Reproduce the entries shown below only from the line with "rw [toggleCell]; split" down to the line with "(h : d.1.wf = true) (q", keeping both end lines and copying each one exactly.
BEGIN Supplied material
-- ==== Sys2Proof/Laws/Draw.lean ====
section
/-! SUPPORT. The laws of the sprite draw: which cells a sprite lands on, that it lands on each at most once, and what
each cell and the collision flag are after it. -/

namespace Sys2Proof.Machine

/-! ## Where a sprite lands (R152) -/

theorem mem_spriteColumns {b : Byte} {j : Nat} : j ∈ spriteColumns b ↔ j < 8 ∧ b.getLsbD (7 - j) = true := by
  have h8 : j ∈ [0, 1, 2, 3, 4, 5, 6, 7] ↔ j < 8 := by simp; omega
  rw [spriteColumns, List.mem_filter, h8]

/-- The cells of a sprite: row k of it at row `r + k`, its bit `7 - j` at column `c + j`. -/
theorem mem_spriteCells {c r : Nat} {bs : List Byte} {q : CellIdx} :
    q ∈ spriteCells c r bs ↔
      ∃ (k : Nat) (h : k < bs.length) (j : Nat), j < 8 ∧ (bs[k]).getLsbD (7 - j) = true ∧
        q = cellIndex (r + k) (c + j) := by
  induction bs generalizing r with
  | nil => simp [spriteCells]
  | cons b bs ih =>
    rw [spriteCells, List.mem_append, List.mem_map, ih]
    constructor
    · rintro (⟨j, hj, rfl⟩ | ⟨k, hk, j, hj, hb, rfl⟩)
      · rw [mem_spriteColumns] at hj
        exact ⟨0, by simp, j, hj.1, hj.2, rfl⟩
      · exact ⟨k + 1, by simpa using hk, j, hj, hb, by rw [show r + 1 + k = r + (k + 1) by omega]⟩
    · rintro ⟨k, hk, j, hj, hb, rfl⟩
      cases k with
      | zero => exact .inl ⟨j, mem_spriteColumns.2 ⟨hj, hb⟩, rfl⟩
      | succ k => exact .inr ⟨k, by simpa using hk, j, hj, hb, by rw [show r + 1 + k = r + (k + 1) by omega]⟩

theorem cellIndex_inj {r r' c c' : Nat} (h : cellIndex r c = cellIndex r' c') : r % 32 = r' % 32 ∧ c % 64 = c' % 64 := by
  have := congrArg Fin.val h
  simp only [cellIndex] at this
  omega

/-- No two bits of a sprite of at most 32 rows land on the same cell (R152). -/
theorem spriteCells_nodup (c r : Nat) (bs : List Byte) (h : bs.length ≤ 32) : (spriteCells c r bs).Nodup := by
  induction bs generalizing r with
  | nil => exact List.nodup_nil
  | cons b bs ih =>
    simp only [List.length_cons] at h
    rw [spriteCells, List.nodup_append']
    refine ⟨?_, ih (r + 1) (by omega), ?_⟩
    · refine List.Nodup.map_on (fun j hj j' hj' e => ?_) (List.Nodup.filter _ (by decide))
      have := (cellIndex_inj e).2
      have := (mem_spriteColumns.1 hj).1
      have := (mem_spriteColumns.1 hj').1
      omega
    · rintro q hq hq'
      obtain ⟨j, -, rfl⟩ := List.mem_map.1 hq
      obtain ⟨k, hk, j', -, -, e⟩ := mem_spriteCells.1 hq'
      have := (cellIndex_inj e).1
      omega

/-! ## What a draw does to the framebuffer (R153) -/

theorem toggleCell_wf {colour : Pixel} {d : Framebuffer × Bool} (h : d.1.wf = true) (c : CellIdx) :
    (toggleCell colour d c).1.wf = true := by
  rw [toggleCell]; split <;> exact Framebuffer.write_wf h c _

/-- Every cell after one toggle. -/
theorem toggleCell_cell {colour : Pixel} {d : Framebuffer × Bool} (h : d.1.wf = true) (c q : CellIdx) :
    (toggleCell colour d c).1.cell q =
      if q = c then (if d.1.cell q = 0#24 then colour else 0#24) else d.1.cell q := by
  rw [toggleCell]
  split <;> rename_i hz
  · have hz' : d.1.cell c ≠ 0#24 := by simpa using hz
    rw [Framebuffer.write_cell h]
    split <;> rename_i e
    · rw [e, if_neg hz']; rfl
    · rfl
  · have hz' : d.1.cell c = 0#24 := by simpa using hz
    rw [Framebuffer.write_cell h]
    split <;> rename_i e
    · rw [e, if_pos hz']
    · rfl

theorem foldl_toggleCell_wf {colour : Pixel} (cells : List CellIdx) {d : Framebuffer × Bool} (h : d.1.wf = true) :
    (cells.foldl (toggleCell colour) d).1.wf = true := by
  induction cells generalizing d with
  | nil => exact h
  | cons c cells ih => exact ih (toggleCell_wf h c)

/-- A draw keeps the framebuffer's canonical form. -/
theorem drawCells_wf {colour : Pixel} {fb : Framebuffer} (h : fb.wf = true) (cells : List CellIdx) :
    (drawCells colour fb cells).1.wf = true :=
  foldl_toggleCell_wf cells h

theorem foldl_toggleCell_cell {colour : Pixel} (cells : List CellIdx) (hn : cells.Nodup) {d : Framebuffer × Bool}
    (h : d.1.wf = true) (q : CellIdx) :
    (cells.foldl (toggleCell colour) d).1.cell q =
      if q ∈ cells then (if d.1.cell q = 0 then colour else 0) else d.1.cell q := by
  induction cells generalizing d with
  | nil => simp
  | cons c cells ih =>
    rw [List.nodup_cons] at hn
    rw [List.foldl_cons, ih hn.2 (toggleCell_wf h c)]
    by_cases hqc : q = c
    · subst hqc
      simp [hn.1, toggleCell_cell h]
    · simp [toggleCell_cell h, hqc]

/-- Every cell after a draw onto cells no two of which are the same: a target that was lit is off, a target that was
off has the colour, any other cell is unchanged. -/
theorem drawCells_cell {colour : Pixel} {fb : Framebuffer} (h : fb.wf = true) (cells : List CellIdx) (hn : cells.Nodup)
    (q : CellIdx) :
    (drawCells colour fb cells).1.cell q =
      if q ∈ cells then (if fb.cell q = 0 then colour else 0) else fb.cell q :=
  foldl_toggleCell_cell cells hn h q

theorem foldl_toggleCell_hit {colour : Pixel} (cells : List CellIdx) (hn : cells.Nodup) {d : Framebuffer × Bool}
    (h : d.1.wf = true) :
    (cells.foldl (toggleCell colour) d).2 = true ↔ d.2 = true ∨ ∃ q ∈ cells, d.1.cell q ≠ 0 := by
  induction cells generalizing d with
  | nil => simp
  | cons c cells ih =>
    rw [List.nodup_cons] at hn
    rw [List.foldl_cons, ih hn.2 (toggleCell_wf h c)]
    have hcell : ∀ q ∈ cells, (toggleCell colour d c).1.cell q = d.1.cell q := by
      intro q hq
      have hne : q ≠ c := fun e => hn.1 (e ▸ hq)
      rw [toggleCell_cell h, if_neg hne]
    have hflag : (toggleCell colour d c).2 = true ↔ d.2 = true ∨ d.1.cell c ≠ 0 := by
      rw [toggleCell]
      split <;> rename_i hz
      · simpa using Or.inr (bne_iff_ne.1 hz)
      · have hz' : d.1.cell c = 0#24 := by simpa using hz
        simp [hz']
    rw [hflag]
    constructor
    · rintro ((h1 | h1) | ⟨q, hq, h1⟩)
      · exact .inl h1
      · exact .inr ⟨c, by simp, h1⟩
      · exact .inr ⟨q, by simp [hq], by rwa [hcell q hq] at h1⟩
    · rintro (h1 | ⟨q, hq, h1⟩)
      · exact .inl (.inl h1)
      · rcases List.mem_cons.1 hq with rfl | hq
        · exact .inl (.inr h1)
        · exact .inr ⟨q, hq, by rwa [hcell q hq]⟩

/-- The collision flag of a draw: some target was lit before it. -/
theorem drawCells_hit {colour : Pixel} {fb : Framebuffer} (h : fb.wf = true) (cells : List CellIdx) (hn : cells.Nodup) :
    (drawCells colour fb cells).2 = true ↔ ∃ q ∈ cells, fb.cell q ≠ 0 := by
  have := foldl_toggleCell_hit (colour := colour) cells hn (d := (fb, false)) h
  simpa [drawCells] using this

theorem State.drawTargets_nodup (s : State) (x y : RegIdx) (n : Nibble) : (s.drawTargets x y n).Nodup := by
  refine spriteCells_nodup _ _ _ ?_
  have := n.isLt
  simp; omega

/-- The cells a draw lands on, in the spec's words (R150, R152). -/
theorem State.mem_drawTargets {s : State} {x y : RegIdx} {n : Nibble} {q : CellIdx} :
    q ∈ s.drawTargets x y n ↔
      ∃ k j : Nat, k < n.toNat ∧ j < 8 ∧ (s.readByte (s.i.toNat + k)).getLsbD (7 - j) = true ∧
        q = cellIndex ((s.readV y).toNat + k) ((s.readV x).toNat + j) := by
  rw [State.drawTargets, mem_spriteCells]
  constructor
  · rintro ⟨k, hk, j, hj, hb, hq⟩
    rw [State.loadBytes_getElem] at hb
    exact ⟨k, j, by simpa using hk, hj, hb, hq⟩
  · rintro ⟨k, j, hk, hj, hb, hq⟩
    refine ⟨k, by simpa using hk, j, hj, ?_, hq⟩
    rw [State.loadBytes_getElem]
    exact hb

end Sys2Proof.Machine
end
END Supplied material
BEGIN Supplied material
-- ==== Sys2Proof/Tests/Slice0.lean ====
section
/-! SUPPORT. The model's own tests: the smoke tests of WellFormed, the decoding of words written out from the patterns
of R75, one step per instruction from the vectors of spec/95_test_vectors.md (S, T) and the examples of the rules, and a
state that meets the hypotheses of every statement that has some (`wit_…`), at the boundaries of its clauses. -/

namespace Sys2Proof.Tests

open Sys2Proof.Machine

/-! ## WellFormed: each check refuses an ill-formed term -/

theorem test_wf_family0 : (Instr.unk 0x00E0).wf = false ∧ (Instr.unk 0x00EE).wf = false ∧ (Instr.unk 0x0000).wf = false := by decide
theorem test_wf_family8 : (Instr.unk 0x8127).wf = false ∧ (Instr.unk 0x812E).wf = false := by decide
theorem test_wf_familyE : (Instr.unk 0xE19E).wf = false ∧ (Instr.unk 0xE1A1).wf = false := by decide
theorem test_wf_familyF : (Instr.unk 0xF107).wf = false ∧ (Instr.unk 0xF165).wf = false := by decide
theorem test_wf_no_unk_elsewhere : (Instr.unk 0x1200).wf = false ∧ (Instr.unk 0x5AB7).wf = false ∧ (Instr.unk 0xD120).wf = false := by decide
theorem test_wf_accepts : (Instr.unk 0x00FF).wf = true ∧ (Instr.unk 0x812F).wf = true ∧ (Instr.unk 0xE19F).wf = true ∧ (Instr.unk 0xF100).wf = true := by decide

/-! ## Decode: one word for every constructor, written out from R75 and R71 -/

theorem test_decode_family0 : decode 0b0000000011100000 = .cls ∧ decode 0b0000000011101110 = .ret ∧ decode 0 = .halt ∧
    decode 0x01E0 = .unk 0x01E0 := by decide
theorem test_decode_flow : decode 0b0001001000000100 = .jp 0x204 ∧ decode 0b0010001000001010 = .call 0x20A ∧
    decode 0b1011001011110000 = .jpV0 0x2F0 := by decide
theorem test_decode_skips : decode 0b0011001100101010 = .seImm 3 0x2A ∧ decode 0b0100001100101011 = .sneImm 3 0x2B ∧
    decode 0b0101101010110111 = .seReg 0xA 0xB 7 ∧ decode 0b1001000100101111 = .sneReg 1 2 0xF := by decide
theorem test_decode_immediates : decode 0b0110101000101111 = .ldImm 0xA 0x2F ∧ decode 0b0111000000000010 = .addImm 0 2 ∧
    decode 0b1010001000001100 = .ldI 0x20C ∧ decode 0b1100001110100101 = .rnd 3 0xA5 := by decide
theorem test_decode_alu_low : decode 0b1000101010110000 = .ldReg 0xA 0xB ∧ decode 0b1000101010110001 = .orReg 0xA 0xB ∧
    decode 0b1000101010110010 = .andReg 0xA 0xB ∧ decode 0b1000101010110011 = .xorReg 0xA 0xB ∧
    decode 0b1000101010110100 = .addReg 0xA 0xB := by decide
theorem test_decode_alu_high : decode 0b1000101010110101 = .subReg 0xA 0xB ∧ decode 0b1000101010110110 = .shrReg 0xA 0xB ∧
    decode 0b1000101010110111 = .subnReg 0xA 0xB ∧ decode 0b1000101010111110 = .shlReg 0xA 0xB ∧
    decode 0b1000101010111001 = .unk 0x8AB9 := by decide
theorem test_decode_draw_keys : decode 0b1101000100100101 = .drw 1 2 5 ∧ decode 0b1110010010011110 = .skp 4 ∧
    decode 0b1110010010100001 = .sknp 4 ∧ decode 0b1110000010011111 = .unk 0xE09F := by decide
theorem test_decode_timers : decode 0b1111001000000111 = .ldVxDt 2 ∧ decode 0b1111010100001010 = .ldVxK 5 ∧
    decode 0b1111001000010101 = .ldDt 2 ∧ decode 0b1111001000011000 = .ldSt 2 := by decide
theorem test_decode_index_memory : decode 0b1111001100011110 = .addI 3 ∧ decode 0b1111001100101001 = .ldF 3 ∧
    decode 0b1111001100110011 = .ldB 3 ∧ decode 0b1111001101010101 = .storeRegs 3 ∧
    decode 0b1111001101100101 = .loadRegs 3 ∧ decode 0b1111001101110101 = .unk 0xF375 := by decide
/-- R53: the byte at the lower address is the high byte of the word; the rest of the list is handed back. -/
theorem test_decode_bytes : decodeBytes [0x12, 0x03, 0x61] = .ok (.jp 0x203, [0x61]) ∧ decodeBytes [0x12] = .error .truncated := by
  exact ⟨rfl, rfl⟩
END Supplied material
• [Exercise solution]:
  rw [toggleCell]; split <;> exact Framebuffer.write_wf h c _

/-- Every cell after one toggle. -/
theorem toggleCell_cell {colour : Pixel} {d : Framebuffer × Bool} (h : d.1.wf = true) (c q : CellIdx) :
    (toggleCell colour d c).1.cell q =
      if q = c then (if d.1.cell q = 0#24 then colour else 0#24) else d.1.cell q := by
  rw [toggleCell]
  split <;> rename_i hz
  · have hz' : d.1.cell c ≠ 0#24 := by simpa using hz
    rw [Framebuffer.write_cell h]
    split <;> rename_i e
    · rw [e, if_neg hz']; rfl
    · rfl
  · have hz' : d.1.cell c = 0#24 := by simpa using hz
    rw [Framebuffer.write_cell h]
    split <;> rename_i e
    · rw [e, if_pos hz']
    · rfl

theorem foldl_toggleCell_wf {colour : Pixel} (cells : List CellIdx) {d : Framebuffer × Bool} (h : d.1.wf = true) :
    (cells.foldl (toggleCell colour) d).1.wf = true := by
  induction cells generalizing d with
  | nil => exact h
  | cons c cells ih => exact ih (toggleCell_wf h c)

/-- A draw keeps the framebuffer's canonical form. -/
theorem drawCells_wf {colour : Pixel} {fb : Framebuffer} (h : fb.wf = true) (cells : List CellIdx) :
    (drawCells colour fb cells).1.wf = true :=
  foldl_toggleCell_wf cells h

theorem foldl_toggleCell_cell {colour : Pixel} (cells : List CellIdx) (hn : cells.Nodup) {d : Framebuffer × Bool}
    (h : d.1.wf = true) (q : CellIdx) :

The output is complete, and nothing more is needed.